Exercise brief> The word "option" may appear in lines of the data; say how many such lines there are, with nothing beyond the number.
Study material START
-- ==== Sys2Proof/Machine/Dispatch.lean ====
section
/-! DEFINITION. The effect of every command on everything but the queue of commands: one arm for each row of
spec/opcode_table.json, in the table's order. -/

namespace Sys2Proof.Machine

def exec (i : Instr) (s : State) : Host.Outcome State Fault Refusal :=
  match i with
  | .sampleEvent n sample pins => Sys2Proof.Machine.execSampleEvent n sample pins s
  | .countEvent n step => Sys2Proof.Machine.execCountEvent n step s
  | .frameEvent st slot => Sys2Proof.Machine.execFrameEvent st slot s
  | .powerOn => Sys2Proof.Machine.execPowerOn s
  | .resetInputAssert => Sys2Proof.Machine.execResetInputAssert s
  | .resetInputRelease => Sys2Proof.Machine.execResetInputRelease s
  | .claim st groups option => Sys2Proof.Machine.execClaim st groups option s
  | .yieldGroups st groups => Sys2Proof.Machine.execYield st groups s
  | .query st => Sys2Proof.Machine.execQuery st s
  | .deploy st lines => Sys2Proof.Machine.execDeploy st lines s
  | .engage st lines => Sys2Proof.Machine.execEngage st lines s
  | .lock st lines => Sys2Proof.Machine.execLock st lines s
  | .hold st lines => Sys2Proof.Machine.execHold st lines s
  | .mark st lines => Sys2Proof.Machine.execMark st lines s
  | .release st lines option => Sys2Proof.Machine.execRelease st lines option s
  | .rewind st lines => Sys2Proof.Machine.execRewind st lines s
  | .quickRelease st lines => Sys2Proof.Machine.execQuickRelease st lines s
  | .resetLine st lines => Sys2Proof.Machine.execResetLine st lines s
  | .readLines st first count => Sys2Proof.Machine.execReadLines st first count s
  | .readGroup st group => Sys2Proof.Machine.execReadGroup st group s
  | .readSetup st line => Sys2Proof.Machine.execReadSetup st line s
  | .clearFlags st lines flags => Sys2Proof.Machine.execClearFlags st lines flags s
  | .clearStation st indicators => Sys2Proof.Machine.execClearStation st indicators s
  | .writeProfile st group profile => Sys2Proof.Machine.execWriteProfile st group profile s
  | .writeBerth st scope stagger vesselLead => Sys2Proof.Machine.execWriteBerth st scope stagger vesselLead s
  | .writeLineSetup st line setup => Sys2Proof.Machine.execWriteLineSetup st line setup s
  | .saveSetup st => Sys2Proof.Machine.execSaveSetup st s
  | .restart st => Sys2Proof.Machine.execRestart st s
  | .deviceRestart st => Sys2Proof.Machine.execDeviceRestart st s
  | .storeCompletion readBack => Sys2Proof.Machine.execStoreCompletion readBack s
  | .staggerExpiry => Sys2Proof.Machine.execStaggerExpiry s
  | .hookTimerExpiry n => Sys2Proof.Machine.execHookTimerExpiry n s
  | .stallExpiry n => Sys2Proof.Machine.execStallExpiry n s
  | .derivation n => Sys2Proof.Machine.execDerivation n s
  | .gapAbort st => Sys2Proof.Machine.execGapAbort st s
  | .presenceLoss st => Sys2Proof.Machine.execPresenceLoss st s
  | .stanceChange st => Sys2Proof.Machine.execStanceChange st s
  | .stopOnset n => Sys2Proof.Machine.execStopOnset n s
  | .holderChangeHalt n => Sys2Proof.Machine.execHolderChangeHalt n s
  | .inhibitOnset n => Sys2Proof.Machine.execInhibitOnset n s
  | .inhibitLift n => Sys2Proof.Machine.execInhibitLift n s
  | .queueTake => Sys2Proof.Machine.execQueueTake s
  | .powerLoss => Sys2Proof.Machine.execPowerLoss s

end Sys2Proof.Machine
end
Study material END
Reply> 2